Aim of the exercise |
Each line from the beginning of the data below through the line containing "[State.runStmt_poll_ready hb], by simp⟩" should be repeated exactly, please.

[[ Provided records, beginning ]]

/-- A statement that does not use the transport adds no frame. -/
theorem State.runStmt_noFailure (s : State) {c : Stmt} (hc : Stmt.usesTransport c = false) :
    NoFailure s (s.runStmt c) := by
  cases c with
  | send i => cases hc
  | row => cases hc
  | setRst v => exact ⟨[.rst v], rfl, by simp⟩
  | delay ms => exact ⟨[.delay ms], rfl, by simp⟩
  | yield => exact ⟨[.yield], rfl, by simp⟩
  | poll =>
    cases hb : s.busyInput with
    | true => exact ⟨[.busy true, .delay Config.tPoll], by rw [State.runStmt_poll_busy hb], by simp⟩
    | false => exact ⟨[.busy false], by rw [State.runStmt_poll_ready hb], by simp⟩
  | coopPoll =>
    have hsample : NoFailure s s.sampleBusy := ⟨[.busy s.busyInput], rfl, by simp⟩
    refine hsample.trans ?_
    cases hb : s.busyInput with
    | true => exact ⟨[.delay Config.tPoll], by simp [State.runStmt, hb, State.delay], by simp⟩
    | false => exact State.runStmt_coopPoll_ready hb ▸ s.sampleBusy.complete_noFailure
  | advance => exact .refl s
  | next again exit => exact .refl s
  | configured => exact .refl s
  | asleep => exact .refl s
  | finish => exact s.finish_noFailure

/-- Statements none of which uses the transport add no frame, whether or not the operation ends among them. -/
theorem State.runStmts_noFailure (s : State) {cs : List Stmt} (hcs : cs.any Stmt.usesTransport = false) :
    NoFailure s (s.runStmts cs) := by
  induction cs generalizing s with
  | nil => exact .refl s
  | cons c cs ih =>
    obtain ⟨hc, hcs⟩ := Bool.or_eq_false_iff.mp hcs
    have hhead := s.runStmt_noFailure hc
    cases hl : (s.runStmt c).live with
    | true => exact State.runStmts_cons_live cs hl ▸ hhead.trans (ih _ hcs)
    | false => exact State.runStmts_cons_ended cs hl ▸ hhead

/-! Entries. -/

/-- The shape of every entry of the step tables: panel commands, then at most one row, then statements that do not use
the transport. -/
def framesFirst : List Stmt → Bool
  | [] => true
  | .send i :: cs => !i.isRequest && framesFirst cs
  | _ :: cs => !cs.any Stmt.usesTransport

theorem stepTable_framesFirst {op : Operation} {pc : Nat} {body : List Stmt} (hb : (stepTable op)[pc]? = some body) :
    framesFirst body = true := by
  have entries : (stepTable op).all framesFirst = true := by cases op <;> decide
  exact List.all_eq_true.mp entries body (List.mem_of_getElem? hb)

/-- A panel command of a step table: its frames are all sent, or one fails. -/
theorem State.runStmt_send_cases {s : State} {i : Instr} (hi : i.isRequest = false) (hl : s.live = true)
    (ht : s.env.tpSilent = false) :
    (∃ pre, Sent s (s.runStmt (.send i)) pre) ∨ SendFailed s (s.runStmt (.send i)) := by
  have hentry : s.runStmts (sendSeq [i] ++ []) = s.runStmt (.send i) := State.runStmts_single s _
  rw [← hentry]
  rcases State.runStmts_sends [i] [] (by simpa using hi) hl ht with ⟨t, pre, hsent, hrun⟩ | hfail
  · exact .inl ⟨pre, hrun ▸ hsent⟩
  · exact .inr hfail

/-- A statement that sends no command: no frame fails, or it is a row whose frame does. -/
theorem State.runStmt_cases_of_not_send {s : State} {c : Stmt} (hc : ∀ i, c ≠ .send i) (hl : s.live = true) :
    NoFailure s (s.runStmt c) ∨ SendFailed s (s.runStmt c) := by
  cases c with
  | send i => exact absurd rfl (hc i)
  | row => exact (State.sendRow_cases hl).imp_left fun hsent => hsent.noFailure
  | _ => exact .inl (s.runStmt_noFailure rfl)

/-- A statement in which a frame failed is the last of its step; otherwise the rest of the entry decides. -/
theorem State.runStmts_cons_cases {s : State} {c : Stmt} {cs : List Stmt}
    (hhead : NoFailure s (s.runStmt c) ∨ SendFailed s (s.runStmt c))
    (htail : NoFailure (s.runStmt c) ((s.runStmt c).runStmts cs)) :
    NoFailure s (s.runStmts (c :: cs)) ∨ SendFailed s (s.runStmts (c :: cs)) := by
  cases hl : (s.runStmt c).live with
  | false => rwa [State.runStmts_cons_ended cs hl]
  | true =>
    rw [State.runStmts_cons_live cs hl]
    rcases hhead with hok | hfail
    · exact .inl (hok.trans htail)
    · exact absurd hl (by simp [hfail.not_live])

/-- What an entry can do, by the statements at its head: the commands are sent one after another, and after the first
other statement no frame is left to fail. -/
theorem State.runStmts_cases {s : State} {body : List Stmt} (hb : framesFirst body = true) (hl : s.live = true)
    (ht : s.env.tpSilent = false) : NoFailure s (s.runStmts body) ∨ SendFailed s (s.runStmts body) := by
  fun_induction framesFirst body generalizing s with
  | case1 => exact .inl (.refl s)
  | case2 i cs ih =>
    obtain ⟨hi, hcs⟩ := Bool.and_eq_true_iff.mp hb
    rcases State.runStmt_send_cases (Bool.eq_false_of_not_eq_true' hi) hl ht with ⟨pre, hsent⟩ | hfail
    · have hlive := hsent.live.trans hl
      rw [State.runStmts_cons_live cs hlive]
      exact (ih hcs hlive (hsent.tpSilent.trans ht)).imp hsent.noFailure.trans hsent.failed
    · rw [State.runStmts_cons_ended cs hfail.not_live]
      exact .inr hfail
  | case3 c cs hc =>
    exact State.runStmts_cons_cases (State.runStmt_cases_of_not_send hc hl)
      (State.runStmts_noFailure _ (Bool.eq_false_of_not_eq_true' hb))

/-- What SEQ's step from an entry can do, whether or not the transport answers. -/
theorem State.runEntry_cases {s t : State} {body : List Stmt} (hb : framesFirst body = true) (hl : s.live = true)
    (h : s.runEntry s body = .next t) : NoFailure s t ∨ SendFailed s t := by
  cases hu : body.any Stmt.usesTransport with
  | false =>
    rw [State.runEntry_of_no_transport hu] at h
    cases h
    exact .inl (s.runStmts_noFailure hu)
  | true =>
    unfold State.runEntry at h
    split at h
    case isTrue =>
      cases h
      exact .inl (.refl s)
    case isFalse hsilent =>
      split at h <;> cases h
      exact State.runStmts_cases hb hl (by simpa [hu] using hsilent)

/-! The step. -/

/-- A SEQ turn that adds a failed frame to the trace ends where that frame fails. -/
theorem step_sendFailed {s t : State} {op : Operation} {h pc : Nat} (ht : s.nextTurn = .agent .seq)
    (hq : s.seq = .run op h pc) (hstep : step s = .next t)
    (hf : ∃ dc l, Event.frame dc l false ∈ t.trace.drop s.trace.length) : SendFailed s.takeTurn t := by
  obtain ⟨dc, l, hmem⟩ := hf
  cases hs : s.stopped with
  | true =>
    rw [step_stopped ht hs] at hstep
    cases hstep
  | false =>
    rw [step_seq ht hs] at hstep
    cases hb : (stepTable op)[pc]? with
    | none => simp [State.seqStep, hq, hb] at hstep
    | some body =>
      rw [State.seqStep_run (s := s.takeTurn) hq hb] at hstep
      have hlive : s.takeTurn.live = true := State.live_of_run hs hq
      rcases State.runEntry_cases (stepTable_framesFirst hb) hlive hstep with hok | hfail
      · exact absurd hmem (hok.not_mem_drop dc l)
      · exact hfail

/-- Where every event is a frame answered with success, no frame has another result. -/
theorem ok_of_mem_frames {pre : List Event} (hpre : ∀ ev ∈ pre, ∃ dc l, ev = Event.frame dc l true) :
    ∀ dc l ok, Event.frame dc l ok ∈ pre → ok = true := by
  intro dc l ok hm
  obtain ⟨dc', l', he⟩ := hpre _ hm
  cases he
  rfl

/-- R353 as a state equation: frames, the one that failed, `TRANSPORT_ERROR`, and the hold of the port ends. -/
theorem SendFailed.holding {s t : State} {op : Operation} {h pc : Nat} (k : SendFailed s t)
    (hq : s.seq = .run op h pc) (hop : op ≠ .refreshCoop) (hp : s.port = .held h) :
    ∃ e pre dc l, (∀ dc l ok, Event.frame dc l ok ∈ pre → ok = true) ∧ t = { s with
      env := e
      trace := s.trace ++ pre ++ [.frame dc l false, .resp h .transportError]
      panel := .undefined
      seq := .idle
      hosts := s.hosts.modify h (fun r => r.setSt .free)
      port := .free } := by
  obtain ⟨e, pre, dc, l, hpre, rfl⟩ := k
  refine ⟨e, pre, dc, l, ok_of_mem_frames hpre, ?_⟩
  refine (State.abort_holding (by exact hq) hop).trans ?_
  simp [State.respond_eq, State.setSeq, hp]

[[ Provided records, end ]]

Expected output |
/-- A statement that does not use the transport adds no frame. -/
theorem State.runStmt_noFailure (s : State) {c : Stmt} (hc : Stmt.usesTransport c = false) :
    NoFailure s (s.runStmt c) := by
  cases c with
  | send i => cases hc
  | row => cases hc
  | setRst v => exact ⟨[.rst v], rfl, by simp⟩
  | delay ms => exact ⟨[.delay ms], rfl, by simp⟩
  | yield => exact ⟨[.yield], rfl, by simp⟩
  | poll =>
    cases hb : s.busyInput with
    | true => exact ⟨[.busy true, .delay Config.tPoll], by rw [State.runStmt_poll_busy hb], by simp⟩
    | false => exact ⟨[.busy false], by rw [State.runStmt_poll_ready hb], by simp⟩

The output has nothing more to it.